(Saved entries)
-- ==== Sys2Proof/Machine/Micro.lean ====
section
/-!
DEFINITION. Which microwords the control store accepts (R191, with the encodings of R185, R189, R192, R210, R211, R214 and
R220).
-/

namespace Sys2Proof.Machine
open Sys2Proof

/-- Whether an opcode has its immediate form (R189). -/
def hasImmForm (op : Nat) : Bool :=
  (1 ≤ op && op ≤ 0x0A) || (0x0D ≤ op && op ≤ 0x0F) || (0x14 ≤ op && op ≤ 0x17)

/-- Whether an opcode exists (R189, R190). -/
def opcodeOk (op : Nat) : Bool := op ≤ 0x18 || (32 ≤ op && hasImmForm (op - 32))

/-- Whether an opcode writes a working register (R190). -/
def writesReg (op : Nat) : Bool :=
  let b := op % 32
  !(b == 0 || b == 0x0F || b == 0x14)

/-- Whether aux, srcB and dest of an ALU field are legal for its opcode (R189 to R191). -/
def aluLegal (f : Nat) : Bool :=
  let op := aluOp f
  let b := op % 32
  let aux := aluAux f
  let src := aluSrcB f
  let sel : Bool := op < 32 || src ≤ 2 || 16 ≤ src
  opcodeOk op && (writesReg op || aluDest f == 0) &&
  (if op = 0 then f % 2 ^ 22 == 0
   else if b = 0x0B || b = 0x0C then aux < 32
   else if b = 0x10 then aux < 64 && src ≤ 2
   else if b = 0x11 then src ≤ 3
   else if b = 0x12 then src < 8 && aux < 4
   else if b = 0x13 then src == 0
   else if b = 0x15 then aux < 2 && sel
   else if b = 0x18 then aux == 0 && src == 0
   else sel)

/-- Whether SEQ and COND pair legally (R185). -/
def seqLegal (w : Nat) : Bool :=
  match mwSeq w with
  | 1 => mwCond w != 0
  | 4 => true
  | 6 => !(mwSpace w != 0 && mwPred w)
  | 0 | 2 | 3 | 5 | 7 | 8 => mwCond w == 0
  | _ => false

/-- Whether LOOKUP is legal (R192). -/
def lookupLegal (w : Nat) : Bool :=
  if mwSpace w = 0 then natField w 83 64 == 0 else mwSpace w != 3 && mwRreg w < 8

/-- Whether HEADER meets the static conditions of R210 and R211. -/
def headerLegal (w : Nat) : Bool :=
  let n := mwHdrLen w
  let src := mwHdrSrc w
  let imm := mwImm w
  match mwHdrOp w with
  | 0 => src == 0
  | 1 =>
    if src < 32 then n ≤ 4
    else if src < 40 then imm % 16 + n ≤ 16
    else if src < 48 then n == 6
    else if src = 48 then n ≤ 2
    else if src = 49 then imm % 64 + n ≤ 64
    else false
  | 2 | 3 => src == 0
  | 4 | 5 => src == 0 && n ≤ 4
  | 6 | 7 => src == 0 && n == 2
  | _ => false

/-- Whether MEM is legal (R214). -/
def memLegal (w : Nat) : Bool :=
  let m := mwMem w
  match memOp m with
  | 0 => m == 0
  | 1 => m % 16 == 0 && (match natField m 11 10 with
    | 0 => true
    | 1 => natField m 9 8 == 0
    | 2 => natField m 9 5 == 0
    | _ => false)
  | 2 => m % 8 == 0
  | 3 | 4 => true
  | 5 => m % 8 == 0
  | 6 => m % 16 == 0
  | 7 => m % 4 == 0
  | _ => false

/-- Whether DISPOSITION is legal with the word's SEQ (R220). -/
def dispLegal (w : Nat) : Bool :=
  let arg := mwDispArg w
  let isEnd := mwSeq w == 7
  (mwSeq w != 8 || mwDispOp w == 0) &&
  (match mwDispOp w with
   | 0 => arg == 0 && !isEnd
   | 1 => true
   | 2 => arg < 8 && !isEnd
   | 3 => arg < 3 && !isEnd
   | 4 => !isEnd
   | 5 | 6 => arg == 0 && !isEnd
   | 0xC | 0xD | 0xE => arg == 0 && isEnd
   | 0xF => arg < 2 && isEnd
   | _ => false)

/-- The bits of IMMEDIATE an ALU field uses. -/
def aluImmBits (f : Nat) : Nat := if 32 ≤ aluOp f && aluSrcB f ≤ 2 then 0xFFFF else 0

/-- The bits of IMMEDIATE the fields of a word use (R191). -/
def immUsed (w : Nat) : Nat :=
  let seq := match mwSeq w with
    | 2 | 3 => 0x3FF
    | 4 => 0xFFF
    | 6 => 0xFF
    | _ => 0
  let hdr := match mwHdrOp w with
    | 1 => if 32 ≤ mwHdrSrc w && mwHdrSrc w < 40 then 0xF
      else if mwHdrSrc w = 48 then (if mwHdrLen w = 1 then 0xFF else 0xFFFF)
      else if mwHdrSrc w = 49 then 0x3F else 0
    | 2 => 0xFFF
    | _ => 0
  let m := mwMem w
  let mem := match memOp m with
    | 1 => if natField m 11 10 = 2 then 0xFFFF else 0
    | 4 | 6 => 0xFFFF
    | 7 => 0x3F
    | _ => 0
  let disp := if mwDispOp w = 0xE then 0x7F else 0
  aluImmBits (mwAlu w 0) ||| aluImmBits (mwAlu w 1) ||| (if mwSpace w = 0 then 0 else 0xFFFF) ||| seq ||| hdr ||| mem |||
    disp

/-- Whether a control-store write of a word is accepted (R191). -/
def microLegal (w : Nat) : Bool :=
  aluLegal (mwAlu w 0) && aluLegal (mwAlu w 1) &&
  !(writesReg (aluOp (mwAlu w 0)) && writesReg (aluOp (mwAlu w 1)) && aluDest (mwAlu w 0) == aluDest (mwAlu w 1)) &&
  seqLegal w && lookupLegal w && headerLegal w && memLegal w && dispLegal w &&
  (mwImm w &&& (0xFFFF - immUsed w)) == 0

/-- Whether one segment of a key template is legal (R194). -/
def segLegal (g : Nat) : Bool :=
  natField g 31 29 == 0 &&
  (match segSrc g with
   | 1 => segSel g ≤ 8 && segOff g ≤ 383
   | 2 => segSel g == 0 && segOff g < 64
   | 3 => segOff g == 0 && segLen g ≤ 4
   | 4 => segSel g < 8 && segOff g < 16
   | 0 | 5 => segSel g == 0 && segOff g == 0
   | 6 => segSel g == 0 && segOff g == 0 && segLen g == 2
   | _ => false)

/-- Whether a key template given to a WRITE is legal: the segments up to and including the first with SRC 0 are checked
(R177, R194). -/
def templateLegal (tm : Nat) : Bool :=
  let l := tmplSegs tm
  l.all segLegal && (8 ≤ l.length || segLegal (tmplSeg tm l.length))

end Sys2Proof.Machine
end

INSTRUCTIONS FOR THE TASK: When a line among the entries contains "aluImmBits", pull that line out.

OUTPUT OF THE TASK:
def aluImmBits (f : Nat) : Nat := if 32 ≤ aluOp f && aluSrcB f ≤ 2 then 0xFFFF else 0
  aluImmBits (mwAlu w 0) ||| aluImmBits (mwAlu w 1) ||| (if mwSpace w = 0 then 0 else 0xFFFF) ||| seq ||| hdr ||| mem |||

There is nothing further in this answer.